First: Read some integers out of a textfile.
Pythonic Version:
fileNumbers = [int(line) for line in open(r'inner.txt', 'r').readlines()]
Easy to get version:
fileNumbers = list()
with open(r'inner.txt', 'r') as fh:
for singleLine in fh.readlines():
fileNumbers.append(int(singleLine))
What it does:
Open the file
Read each line, convert it to int (because readlines return string values) and append it to the list fileNumbers
Second: Sort the list
fileNumbers.sort()
What it does:
The sort function sorts the list by it's value e.g. [5,3,2,4,1] -> [1,2,3,4,5]
Third: Write it to a new textfile
with open(r'outter.txt', 'a') as fh:
[fh.write('{0}\n'.format(str(entry))) for entry in fileNumbers]
I'm somewhat new to python. I'm trying to sort through a list of strings and integers. The lists contains some symbols that need to be filtered out (i.e. ro!ad should end up road). Also, they are all on one line separated by a space. So I need to use 2 arguments; one for the input file and then the output file. It should be sorted with numbers first and then the words without the special characters each on a different line. I've been looking at loads of list functions but am having some trouble putting this together as I've never had to do anything like this. Any takers?
So far I have the basic stuff
#!/usr/bin/python
import sys
try:
infilename = sys.argv[1] #outfilename = sys.argv[2]
except:
print "Usage: ",sys.argv[0], "infile outfile"; sys.exit(1)
ifile = open(infilename, 'r')
#ofile = open(outfilename, 'w')
data = ifile.readlines()
r = sorted(data, key=lambda item: (int(item.partition(' ')[0])
if item[0].isdigit() else float('inf'), item))
ifile.close()
print '\n'.join(r)
#ofile.writelines(r)
#ofile.close()
The output shows exactly what was in the file but exactly as the file is written and not sorted at all. The goal is to take a file (arg1.txt) and sort it and make a new file (arg2.txt) which will be cmd line variables. I used print in this case to speed up the editing but need to have it write to a file. That's why the output file areas are commented but feel free to tell me I'm stupid if I screwed that up, too! Thanks for any help!
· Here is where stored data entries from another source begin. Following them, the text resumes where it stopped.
-- ==== Sys2Proof/Laws/Memory.lean ====
section
/-! SUPPORT. Laws of the register file: read after write, and the canonical form is kept. -/

namespace Sys2Proof.Machine

@[simp] theorem Memory.read_nil (a : Nat) : Memory.read [] a = 0#32 := rfl

@[simp] theorem Memory.read_entry (k : Nat) (v : Word) (m : Memory) (a : Nat) :
    Memory.read ((k, v) :: m) a = if k = a then v else Memory.read m a := rfl

/-- An address below every entry is unlisted. -/
theorem Memory.read_of_lt (m : Memory) (a : Nat) (h : ∀ p ∈ m, a < p.1) : m.read a = 0#32 := by
  induction m with
  | nil => rfl
  | cons p m ih =>
    obtain ⟨k, v⟩ := p
    have hk : a < k := h (k, v) (by simp)
    rw [read_entry, if_neg (by omega), ih fun q hq => h q (by simp [hq])]

theorem Memory.wf_nil : Memory.wf [] := by simp [Memory.wf]

theorem Memory.wf_tail {p : Nat × Word} {m : Memory} (h : Memory.wf (p :: m)) : Memory.wf m :=
  ⟨(List.pairwise_cons.mp h.1).2, fun q hq => h.2 q (by simp [hq])⟩

theorem Memory.wf_head_lt {p : Nat × Word} {m : Memory} (h : Memory.wf (p :: m)) : ∀ q ∈ m, p.1 < q.1 :=
  (List.pairwise_cons.mp h.1).1

/-- Putting a word in front of higher addresses keeps the canonical form. -/
theorem Memory.wf_cons {a : Nat} {v : Word} {m : Memory} (hm : m.wf) (ha : ∀ p ∈ m, a < p.1) :
    Memory.wf (Memory.cons a v m) := by
  unfold Memory.cons
  split
  · exact hm
  · rename_i hv
    refine ⟨List.pairwise_cons.mpr ⟨ha, hm.1⟩, fun p hp => ?_⟩
    rcases List.mem_cons.mp hp with rfl | hp
    · exact hv
    · exact hm.2 p hp

theorem Memory.read_cons {a : Nat} {v : Word} {m : Memory} (ha : ∀ p ∈ m, a < p.1) (b : Nat) :
    (Memory.cons a v m).read b = if a = b then v else m.read b := by
  unfold Memory.cons
  split
  · rename_i hv
    split
    · subst hv; subst b; exact read_of_lt m a ha
    · rfl
  · simp

/-- The addresses a write can list: the one written and those listed before. -/
theorem Memory.mem_cons {a : Nat} {v : Word} {m : Memory} {p : Nat × Word} (h : p ∈ Memory.cons a v m) :
    p.1 = a ∨ p ∈ m := by
  unfold Memory.cons at h
  split at h
  · exact .inr h
  · rcases List.mem_cons.mp h with rfl | h
    · exact .inl rfl
    · exact .inr h

theorem Memory.mem_write {m : Memory} {a : Nat} {v : Word} {p : Nat × Word} (h : p ∈ m.write a v) :
    p.1 = a ∨ p ∈ m := by
  induction m with
  | nil => exact mem_cons h
  | cons q m ih =>
    obtain ⟨k, w⟩ := q
    unfold Memory.write at h
    split at h
    · exact mem_cons h
    · split at h
      · rcases mem_cons h with h | h
        · exact .inl h
        · exact .inr (by simp [h])
      · rcases List.mem_cons.mp h with rfl | h
        · exact .inr (by simp)
        · rcases ih h with h | h
          · exact .inl h
          · exact .inr (by simp [h])

/-- A write keeps the canonical form. -/
theorem Memory.wf_write {m : Memory} (hm : m.wf) (a : Nat) (v : Word) : (m.write a v).wf := by
  induction m with
  | nil => exact wf_cons wf_nil (by simp)
  | cons q m ih =>
    obtain ⟨k, w⟩ := q
    have hlt := wf_head_lt hm
    unfold Memory.write
    split
    · rename_i hak
      refine wf_cons hm fun p hp => ?_
      rcases List.mem_cons.mp hp with rfl | hp
      · exact hak
      · exact Nat.lt_trans hak (hlt p hp)
    · split
      · rename_i hak; subst hak
        exact wf_cons (wf_tail hm) hlt
      · rename_i h1 h2
        have ht := ih (wf_tail hm)
        refine ⟨List.pairwise_cons.mpr ⟨fun p hp => ?_, ht.1⟩, fun p hp => ?_⟩
        · rcases mem_write hp with h | h
          · omega
          · exact hlt p h
        · rcases List.mem_cons.mp hp with rfl | hp
          · exact hm.2 _ (by simp)
          · exact ht.2 p hp

/-- A read after a write gives the word written at its address and leaves every other address alone. -/
theorem Memory.read_write {m : Memory} (hm : m.wf) (a : Nat) (v : Word) (b : Nat) :
    (m.write a v).read b = if a = b then v else m.read b := by
  induction m with
  | nil => exact read_cons (by simp) b
  | cons q m ih =>
    obtain ⟨k, w⟩ := q
    have hlt := wf_head_lt hm
    unfold Memory.write
    split
    · rename_i hak
      refine read_cons (fun p hp => ?_) b
      rcases List.mem_cons.mp hp with rfl | hp
      · exact hak
      · exact Nat.lt_trans hak (hlt p hp)
    · split
      · rename_i hak; subst hak
        rw [read_cons hlt, read_entry]
        split <;> rfl
      · rename_i h1 h2
        rw [read_entry, read_entry, ih (wf_tail hm)]
        split
        · rename_i hkb; subst hkb; rw [if_neg h2]
        · rfl

/-- Canonical register files with equal reads are equal data. -/
theorem Memory.ext {m n : Memory} (hm : m.wf) (hn : n.wf) (h : ∀ a, m.read a = n.read a) : m = n := by
  induction m generalizing n with
  | nil =>
    cases n with
    | nil => rfl
    | cons q n =>
      obtain ⟨l, w⟩ := q
      have := h l
      exact absurd (by simpa using this.symm) (hn.2 (l, w) (by simp))
  | cons p m ih =>
    obtain ⟨k, v⟩ := p
    have hv : v ≠ 0#32 := hm.2 (k, v) (by simp)
    cases n with
    | nil => exact absurd (by simpa using h k) hv
    | cons q n =>
      obtain ⟨l, w⟩ := q
      have hw : w ≠ 0#32 := hn.2 (l, w) (by simp)
      have hkl : k = l := by
        rcases Nat.lt_trichotomy k l with hlt | heq | hgt
        · have := h k
          rw [read_entry, if_pos rfl, read_of_lt ((l, w) :: n) k] at this
          · exact absurd this hv
          · intro p hp
            rcases List.mem_cons.mp hp with rfl | hp
            · exact hlt
            · exact Nat.lt_trans hlt (wf_head_lt hn p hp)
        · exact heq
        · have := h l
          rw [read_entry l w, if_pos rfl, read_of_lt ((k, v) :: m) l] at this
          · exact absurd this.symm hw
          · intro p hp
            rcases List.mem_cons.mp hp with rfl | hp
            · exact hgt
            · exact Nat.lt_trans hgt (wf_head_lt hm p hp)
      subst hkl
      have hvw : v = w := by simpa using h k
      subst hvw
      refine congrArg _ (ih (wf_tail hm) (wf_tail hn) fun a => ?_)
      by_cases hka : k = a
      · subst hka
        rw [read_of_lt m k (wf_head_lt hm), read_of_lt n k (wf_head_lt hn)]
      · simpa [hka] using h a

/-- A listed address reads as its entry. -/
theorem Memory.read_mem {m : Memory} (hm : m.wf) {p : Nat × Word} (hp : p ∈ m) : m.read p.1 = p.2 := by
  induction m with
  | nil => cases hp
  | cons q m ih =>
    obtain ⟨k, v⟩ := q
    rcases List.mem_cons.mp hp with rfl | h
    · simp
    · have := Memory.wf_head_lt hm p h
      rw [Memory.read_entry, if_neg (by dsimp at this; omega)]
      exact ih (Memory.wf_tail hm) h

/-- Writing back the word an address holds changes nothing. -/
theorem Memory.write_read {m : Memory} (hm : m.wf) (a : Nat) : m.write a (m.read a) = m := by
  refine Memory.ext (Memory.wf_write hm _ _) hm fun b => ?_
  rw [Memory.read_write hm]
  split
  · rename_i h; rw [h]
  · rfl

end Sys2Proof.Machine
end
When you have an issue like this, it's usually a good idea to check your data at various points throughout the program to make sure it looks the way you want it to. The issue here seems to be in the way you're reading in the file.
data = ifile.readlines()
is going to read in the entire file as a list of lines. But since all the entries you want to sort are on one line, this list will only have one entry. When you try to sort the list, you're passing a list of length 1, which is going to just return the same list regardless of what your key function is. Try changing the line to
data = ifile.readlines()[0].split()
You may not even need the key function any more since numbers are placed before letters by default. I don't see anything in your code to remove special characters though.
since they are on the same line you dont really need readlines
with open('some.txt') as f:
data = f.read() #now data = "item 1 item2 etc..."
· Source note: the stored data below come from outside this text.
-- ==== Sys2Proof/Laws/Exec.lean ====
section
/-! SUPPORT. What a micro-operation of any command can do, said once: the proofs about all commands cite this and unfold
no meaning. -/

namespace Sys2Proof.Machine

/-- What follows a read that passed its checks, with the command it belongs to. -/
inductive ReadEnd (i : Instr) (s : State) (a : Word) (t : State) : Prop where
  | latch (h : t = nextMicro (latchT (readValue a s) (afterRead a s)))
      (hp : s.phase = .exec ∨ (s.phase = .startRequested ∧ i = .adcRead))
      (ha : (∃ x y, i = .mod a x y ∧ writeCheck s a = none) ∨ a ∈ s.cfg.clockAddresses ∨
        a ∈ [s.cfg.aModerOut, s.cfg.aOdrOut, s.cfg.aModerAn] ∨ a = s.cfg.aSqr ∨ a = s.cfg.aCr)
  | answer (h : t = respond (.data (readValue a s)) (latchT (readValue a s) (afterRead a s))) (hi : i = .rd a)
      (hp : s.phase = .exec)
  | poll (h : t = afterPoll (readValue a s) (afterRead a s)) (hi : i = .adcRead) (ha : a = s.cfg.aSr)
      (hp : s.phase = .converting)
  | result (h : t = respond (.data (resultWord (readValue a s))) (afterRead a s)) (hi : i = .adcRead)
      (ha : a = s.cfg.aDr) (hp : s.phase = .done)

/-- What follows a write that passed its checks, with the command it belongs to. -/
inductive WriteEnd (i : Instr) (s : State) (a v : Word) (t : State) : Prop where
  | next (h : t = nextMicro (afterWrite a v s)) (hp : s.phase = .exec)
  | answer (h : t = respond .ok (afterWrite a v s)) (hp : s.phase = .exec)
  | start (h : t = startPolling (afterWrite a v s)) (hi : i = .adcRead) (ha : a = s.cfg.aCr)
      (hp : s.phase = .startRequested)
  | stab (h : t = beginStab (afterWrite a v s)) (hi : i = .adcInit) (ha : a = s.cfg.aCr) (hp : s.phase = .exec)

/-- What a micro-operation that answers a next state did. -/
inductive Micro (i : Instr) (s t : State) : Prop where
  | decoded (p : Phase) (h : t = enter p s) (hp : p = .exec ∨ p = .startRequested) (hd : s.phase = .decode)
  | faulted (c : Cause) (a : Word) (h : t = takeFault c a s) (hp : s.phase ≠ .decode ∧ s.phase ≠ .idle ∧ s.phase ≠ .fault)
  | read (a : Word) (hf : accessFault s a = none) (h : ReadEnd i s a t)
  | write (a v : Word) (hf : writeFault s a v = none) (h : WriteEnd i s a v t)
  | tick (n : Nat) (hn : s.cnt = n + 1) (h : t = if n = 0 then endStab (setCnt n s) else setCnt n s)
      (hi : i = .adcInit) (hp : s.phase = .stabWait)

variable {i : Instr} {s t : State} {a x y : Word}

theorem Micro.of_onRead {k : Word → State → State} (h : onRead a s k = .next t)
    (hp : s.phase ≠ .decode ∧ s.phase ≠ .idle ∧ s.phase ≠ .fault)
    (hk : accessFault s a = none → ReadEnd i s a (k (readValue a s) (afterRead a s))) : Micro i s t := by
  rw [onRead_eq] at h
  have h := Host.Outcome.next.inj h
  cases hf : accessFault s a with
  | some c => rw [hf] at h; exact .faulted c a h.symm hp
  | none => rw [hf] at h; exact .read a hf (h ▸ hk hf)

theorem Micro.of_onWrite {v : Word} {k : State → State} (h : onWrite a v s k = .next t)
    (hp : s.phase ≠ .decode ∧ s.phase ≠ .idle ∧ s.phase ≠ .fault) (hk : WriteEnd i s a v (k (afterWrite a v s))) :
    Micro i s t := by
  rw [onWrite_eq] at h
  have h := Host.Outcome.next.inj h
  cases hf : writeFault s a v with
  | some c => rw [hf] at h; exact .faulted c a h.symm hp
  | none => rw [hf] at h; exact .write a v hf (h ▸ hk)

theorem Micro.of_writeHalf {k : State → State} (h : writeHalf a x y s k = .next t)
    (hp : s.phase ≠ .decode ∧ s.phase ≠ .idle ∧ s.phase ≠ .fault)
    (hk : ∀ v, WriteEnd i s a v (k (afterWrite a v s))) : Micro i s t := by
  unfold writeHalf at h
  split at h
  · exact .faulted _ _ (Host.Outcome.next.inj h).symm hp
  · exact .of_onWrite h hp (hk _)

/-- Every micro-operation of every command is one of `Micro`'s five (R21, R88, R100 to R102, R120, R122, R140, R148). -/
theorem exec_micro (h : exec i s = .next t) : Micro i s t := by
  have next : ∀ {u : State}, (.next u : Result) = .next t → t = u := fun h => (Host.Outcome.next.inj h).symm
  cases i with
  | rd addr =>
    simp only [exec, execRd] at h
    split at h
    · exact .decoded .exec (next h) (.inl rfl) ‹_›
    · rename_i hp
      split at h
      · exact .of_onRead h (by simp [hp]) fun _ => .answer rfl rfl hp
      · cases h
    · cases h
  | wr addr data =>
    simp only [exec, execWr] at h
    split at h
    · exact .decoded .exec (next h) (.inl rfl) ‹_›
    · rename_i hp
      split at h
      · exact .of_onWrite h (by simp [hp]) (.answer rfl hp)
      · cases h
    · cases h
  | mod addr sm cm =>
    simp only [exec, execMod] at h
    split at h
    · exact .decoded .exec (next h) (.inl rfl) ‹_›
    · rename_i hp
      split at h
      · split at h
        · exact .faulted _ addr (next h) (by simp [hp])
        · exact .of_onRead h (by simp [hp]) fun _ => .latch rfl (.inl hp) (.inl ⟨_, _, rfl, ‹_›⟩)
      · exact .of_writeHalf h (by simp [hp]) fun _ => .answer rfl hp
      · cases h
    · cases h
  | portInit mask =>
    simp only [exec, execPortInit] at h
    split at h
    · exact .decoded .exec (next h) (.inl rfl) ‹_›
    · rename_i hp
      split at h
      · exact .of_onRead h (by simp [hp]) fun _ => .latch rfl (.inl hp) (.inr (.inl (by simp)))
      · exact .of_writeHalf h (by simp [hp]) fun _ => .next rfl hp
      · exact .of_onRead h (by simp [hp]) fun _ => .latch rfl (.inl hp) (.inr (.inr (.inl (by simp))))
      · exact .of_writeHalf h (by simp [hp]) fun _ => .answer rfl hp
      · cases h
    · cases h
  | pinSet pin level =>
    simp only [exec, execPinSet] at h
    split at h
    · exact .decoded .exec (next h) (.inl rfl) ‹_›
    · rename_i hp
      split at h
      · exact .of_onRead h (by simp [hp]) fun _ => .latch rfl (.inl hp) (.inr (.inr (.inl (by simp))))
      · split at h
        · exact .of_writeHalf h (by simp [hp]) fun _ => .answer rfl hp
        · exact .of_writeHalf h (by simp [hp]) fun _ => .answer rfl hp
      · cases h
    · cases h
  | adcInit =>
    simp only [exec, execAdcInit] at h
    split at h
    · exact .decoded .exec (next h) (.inl rfl) ‹_›
    · rename_i hp
      split at h
      · exact .of_onRead h (by simp [hp]) fun _ => .latch rfl (.inl hp) (.inr (.inl (by simp)))
      · exact .of_writeHalf h (by simp [hp]) fun _ => .next rfl hp
      · exact .of_onRead h (by simp [hp]) fun _ => .latch rfl (.inl hp) (.inr (.inl (by simp)))
      · exact .of_writeHalf h (by simp [hp]) fun _ => .next rfl hp
      · exact .of_onRead h (by simp [hp]) fun _ => .latch rfl (.inl hp) (.inr (.inr (.inl (by simp))))
      · exact .of_writeHalf h (by simp [hp]) fun _ => .next rfl hp
      · exact .of_onRead h (by simp [hp]) fun _ => .latch rfl (.inl hp) (.inr (.inr (.inr (.inl rfl))))
      · exact .of_writeHalf h (by simp [hp]) fun _ => .next rfl hp
      · exact .of_onRead h (by simp [hp]) fun _ => .latch rfl (.inl hp) (.inr (.inr (.inr (.inr rfl))))
      · exact .of_writeHalf h (by simp [hp]) fun _ => .stab rfl rfl rfl hp
      · cases h
    · rename_i hp
      obtain ⟨n, hn, ht⟩ := stabTick_next h
      exact .tick n hn ht rfl hp
    · cases h
  | adcRead =>
    simp only [exec, execAdcRead] at h
    split at h
    · exact .decoded .startRequested (next h) (.inr rfl) ‹_›
    · rename_i hp
      split at h
      · exact .of_onRead h (by simp [hp]) fun _ => .latch rfl (.inr ⟨hp, rfl⟩) (.inr (.inr (.inr (.inr rfl))))
      · exact .of_writeHalf h (by simp [hp]) fun _ => .start rfl rfl rfl hp
      · cases h
    · rename_i hp
      exact .of_onRead h (by simp [hp]) fun _ => .poll rfl rfl rfl hp
    · rename_i hp
      exact .of_onRead h (by simp [hp]) fun _ => .result rfl rfl rfl hp
    · cases h

/-- What a step of the sequencer that answers a next state did: nothing outside a command, the fault of an empty latch, a
rejected command word, or a micro-operation of the latched command (R21, R28, R88). -/
theorem sequencerStep_next (h : sequencerStep s = .next t) :
    (s.busy = false ∧ t = s) ∨
    (s.busy = true ∧ latched s = none ∧ t = faultEmptyRead s) ∨
    (s.phase = .decode ∧ ∃ w, latched s = some w ∧ t = takeFault .illegalCommand w.cmd s) ∨
    ∃ w i, latched s = some w ∧ decode w = .ok i ∧ exec i s = .next t := by
  unfold sequencerStep at h
  split at h
  · rename_i hb
    split at h
    · rename_i hl
      exact .inr (.inl ⟨hb, hl, (Host.Outcome.next.inj h).symm⟩)
    · rename_i w hl
      split at h
      · rename_i i hd
        exact .inr (.inr (.inr ⟨w, i, hl, hd, h⟩))
      · unfold rejectCommand at h
        split at h
        · rename_i hp
          exact .inr (.inr (.inl ⟨hp, w, hl, (Host.Outcome.next.inj h).symm⟩))
        · cases h
  · rename_i hb
    exact .inl ⟨by simpa using hb, (Host.Outcome.next.inj h).symm⟩

end Sys2Proof.Machine
end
you can use re to filter out unwanted characters
import re
data = "ro!ad"
fixed_data = re.sub("[!?#$]","",data)
partition maybe overkill
data = "hello 23frank sam wilbur"
my_list = data.split() # ["hello","23frank","sam","wilbur"]
print sorted(my_list)
however you will need to do more to force numbers to sort maybe something like
numbers = [x for x in my_list if x[0].isdigit()]
strings = [x for x in my_list if not x[0].isdigit()]
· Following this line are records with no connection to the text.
/-! ### The register steps of `ADC_INIT` -/

/-- The five read-modify-writes of `ADC_INIT`: micro-step of the read half, register and the two masks (R140). -/
inductive AdcInitUpdate (c : Cfg) : BitVec 4 → Word → Word → Word → Prop where
  | clockAn : AdcInitUpdate c 0#4 c.aClkAn (bit c.bClkAn) 0#32
  | clockAdc : AdcInitUpdate c 2#4 c.aClkAdc (bit c.bClkAdc) 0#32
  | mode : AdcInitUpdate c 4#4 c.aModerAn (modeBits modeAnalog c.pinSensor) 0#32
  | sequence : AdcInitUpdate c 6#4 c.aSqr (sensorChannelBits c) (sq1Mask c)
  | control : AdcInitUpdate c 8#4 c.aCr (bit c.bAdon) 0#32

/-- How `ADC_INIT` goes on from the write half of an update: to the next one, or from the last to its wait (R140). -/
def adcInitGoesOn (n : BitVec 4) : State → State := if n = 8#4 then beginStab else nextMicro

theorem exec_adcInit_read (h : AdcInitUpdate s.cfg n a x y) (hp : s.phase = .exec) (hu : s.upc = n) :
    exec .adcInit s = readHalf a s := by
  cases h <;> simp only [exec, execAdcInit, hp, hu] <;> rfl

theorem exec_adcInit_write (h : AdcInitUpdate s.cfg n a x y) (hp : s.phase = .exec) (hu : s.upc = n + 1#4) :
    exec .adcInit s = writeHalf a x y s (adcInitGoesOn n) := by
  cases h <;> simp only [exec, execAdcInit, hp, hu] <;> rfl

theorem exec_adcInit_wait (hp : s.phase = .stabWait) : exec .adcInit s = stabTick s := by
  simp only [exec, execAdcInit, hp]

/-- A half of an update that answers a next state (R140). -/
inductive AdcInitHalf (s t : State) : Prop where
  | read (n : BitVec 4) (a x y : Word) (hupd : AdcInitUpdate s.cfg n a x y) (hp : s.phase = .exec) (hu : s.upc = n)
      (h : readHalf a s = .next t)
  | write (n : BitVec 4) (a x y : Word) (hupd : AdcInitUpdate s.cfg n a x y) (hp : s.phase = .exec)
      (hu : s.upc = n + 1#4) (h : writeHalf a x y s (adcInitGoesOn n) = .next t)

/-- A micro-operation of `ADC_INIT` that answers a next state, by phase and micro-step (R140, R145). -/
theorem exec_adcInit_cases (h : exec .adcInit s = .next t) :
    t = enter .exec s ∨ AdcInitHalf s t ∨ (s.phase = .stabWait ∧ stabTick s = .next t) := by
  simp only [exec, execAdcInit] at h
  split at h
  · exact .inl (Host.Outcome.next.inj h).symm
  · rename_i hp
    refine .inr (.inl ?_)
    split at h
    · exact .read _ _ _ _ .clockAn hp (BitVec.eq_of_toNat_eq ‹_›) h
    · exact .write _ _ _ _ .clockAn hp (BitVec.eq_of_toNat_eq ‹_›) h
    · exact .read _ _ _ _ .clockAdc hp (BitVec.eq_of_toNat_eq ‹_›) h
    · exact .write _ _ _ _ .clockAdc hp (BitVec.eq_of_toNat_eq ‹_›) h
    · exact .read _ _ _ _ .mode hp (BitVec.eq_of_toNat_eq ‹_›) h
    · exact .write _ _ _ _ .mode hp (BitVec.eq_of_toNat_eq ‹_›) h
    · exact .read _ _ _ _ .sequence hp (BitVec.eq_of_toNat_eq ‹_›) h
    · exact .write _ _ _ _ .sequence hp (BitVec.eq_of_toNat_eq ‹_›) h
    · exact .read _ _ _ _ .control hp (BitVec.eq_of_toNat_eq ‹_›) h
    · exact .write _ _ _ _ .control hp (BitVec.eq_of_toNat_eq ‹_›) h
    · cases h
  · exact .inr (.inr ⟨‹_›, h⟩)
  · cases h

/-- The registers of `ADC_INIT` are mapped, and none has read effects (W2, W3). -/
theorem AdcInitUpdate.plain {c : Cfg} (h : AdcInitUpdate c n a x y) (hwf : c.WF) :
    a ∈ mapped c ∧ a ≠ c.aSr ∧ a ≠ c.aDr := by
  obtain ⟨-, hsqsr, hsqdr, hcrsr, hcrdr, -⟩ := hwf.converter_nodup
  cases h with
  | clockAn => exact ⟨by simp [mapped], hwf.clock_ne (by simp) (by simp), hwf.clock_ne (by simp) (by simp)⟩
  | clockAdc => exact ⟨by simp [mapped], hwf.clock_ne (by simp) (by simp), hwf.clock_ne (by simp) (by simp)⟩
  | mode => exact ⟨by simp [mapped], (hwf.converter_ne (by simp) (by simp)).symm,
      (hwf.converter_ne (by simp) (by simp)).symm⟩
  | sequence => exact ⟨by simp [mapped], hsqsr, hsqdr⟩
  | control => exact ⟨by simp [mapped], hcrsr, hcrdr⟩

/-- A read step of `ADC_INIT` whose register is clocked latches its word (R140). -/
theorem exec_adcInit_latches (h : AdcInitUpdate s.cfg n a x y) (hwf : s.cfg.WF) (hc : s.clocked a = true)
    (hp : s.phase = .exec) (hu : s.upc = n) : exec .adcInit s = .next { s with
      t := some (s.reg a), upc := n + 1#4, trace := s.trace ++ [.busRd a (s.reg a)] } := by
  obtain ⟨hmap, hsr, hdr⟩ := h.plain hwf
  rw [exec_adcInit_read h hp hu, readHalf_clocked hwf hmap hc hsr hdr]
  exact congrArg _ ((latchedState_eq a s).trans (by rw [hu]))

/-- What a write step of `ADC_INIT` before the last leaves (R140). -/
theorem nextMicro_written (hu : s.upc = n + 1#4) (a v : Word) :
    nextMicro ((s.setReg a v).log (.busWr a v)) = { s with
      regs := s.regs.write a.toNat v, upc := n + 1#4 + 1#4, trace := s.trace ++ [.busWr a v] } := by
  rw [← hu]
  rfl

/-- A write step of `ADC_INIT` whose access has no effect but the store (R65, R140). -/
theorem exec_adcInit_stores (h : AdcInitUpdate s.cfg n a x y) (hn : n ≠ 8#4) (hp : s.phase = .exec)
    (hu : s.upc = n + 1#4)
    (hw : ∀ k, writeHalf a x y s k = .next (k ((s.setReg a v).log (.busWr a v)))) :
    exec .adcInit s = .next { s with
      regs := s.regs.write a.toNat v, upc := n + 1#4 + 1#4, trace := s.trace ++ [.busWr a v] } := by
  rw [exec_adcInit_write h hp hu, hw, adcInitGoesOn, if_neg hn, nextMicro_written hu]

/-- Writing the converter's clock register with its bit set disturbs nothing and keeps `SETTLED` (R69, R156). -/
theorem writeHalf_setAdcClock (hwf : s.cfg.WF) (ht : s.t = some w) (k : State → State) :
    writeHalf s.cfg.aClkAdc (bit s.cfg.bClkAdc) 0#32 s k = .next (k ((s.setReg s.cfg.aClkAdc
      (merge w (bit s.cfg.bClkAdc) 0#32)).log (.busWr s.cfg.aClkAdc (merge w (bit s.cfg.bClkAdc) 0#32)))) := by
  have hmem : s.cfg.aClkAdc ∈ s.cfg.clockAddresses := by simp
  have hcr : s.cfg.aClkAdc ≠ s.cfg.aCr := hwf.clock_ne hmem (by simp)
  obtain ⟨hsr, hdr⟩ := Cfg.WF.clock_plain hwf hmem
  have hon : (merge w (bit s.cfg.bClkAdc) 0#32).getLsbD s.cfg.bClkAdc = true := getLsbD_merge_bit hwf.bits_lt.2.2.1
  have hf : writeFault s s.cfg.aClkAdc (merge w (bit s.cfg.bClkAdc) 0#32) = none :=
    writeFault_none.mpr ⟨writeCheck_clocked hwf (List.mem_append_left _ hmem) (clocked_clock hmem) hsr hdr,
      disturbs_clock hcr (hwf.clock_ne hmem (by simp)) (.inr hon)⟩
  rw [writeHalf_some ht, hf, afterWrite_clock hcr, hon]
  rfl

/-- The register of the sensor pin's mode is of the plain kind (W2, W3). -/
theorem writeHalf_mode (hwf : s.cfg.WF) (hclk : s.anClock = true) (ht : s.t = some w) (x y : Word)
    (k : State → State) : writeHalf s.cfg.aModerAn x y s k = .next (k ((s.setReg s.cfg.aModerAn (merge w x y)).log
      (.busWr s.cfg.aModerAn (merge w x y)))) := by
  obtain ⟨hsr, hdr⟩ := Cfg.WF.port_plain hwf (a := s.cfg.aModerAn) (by simp)
  have hcr : s.cfg.aModerAn ≠ s.cfg.aCr := (hwf.converter_ne (by simp) (by simp)).symm
  have hck : s.cfg.aModerAn ≠ s.cfg.aClkAdc := (hwf.clock_ne (by simp) (by simp)).symm
  have hsq : s.cfg.aModerAn ≠ s.cfg.aSqr := (hwf.converter_ne (by simp) (by simp)).symm
  exact writeHalf_plain hwf (by simp [mapped]) ((clocked_moderAn hwf).trans hclk) hsr hdr hcr hck
    (fun h => absurd h hsq) ht x y k

/-- The sequence register is of the plain kind while no conversion is in flight (R69). -/
theorem writeHalf_sequence (hwf : s.cfg.WF) (hclk : s.adcClock = true) (hidle : s.conv = .idle) (ht : s.t = some w)
    (x y : Word) (k : State → State) : writeHalf s.cfg.aSqr x y s k = .next (k ((s.setReg s.cfg.aSqr (merge w x y)).log
      (.busWr s.cfg.aSqr (merge w x y)))) := by
  obtain ⟨hcr, hsr, hdr, -⟩ := hwf.converter_nodup
  exact writeHalf_plain hwf (by simp [mapped]) ((clocked_converter hwf (by simp)).trans hclk) hsr hdr hcr
    (hwf.clock_ne (by simp) (by simp)).symm (fun _ => hidle) ht x y k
sorted_list = sorted(numbers,key=lambda x:int(re.sub("[^0-9]","",x))) + sorted(strings(
Also, they are all on one line separated by a space.
So your file contains a single line?
data = ifile.readlines()
This makes data into a list of the lines in your file. All 1 of them.
r = sorted(...)
This makes r the sorted version of that list.
To get the words from the line, you can .read() the entire file as a single string, and .split() it (by default, it splits on whitespace).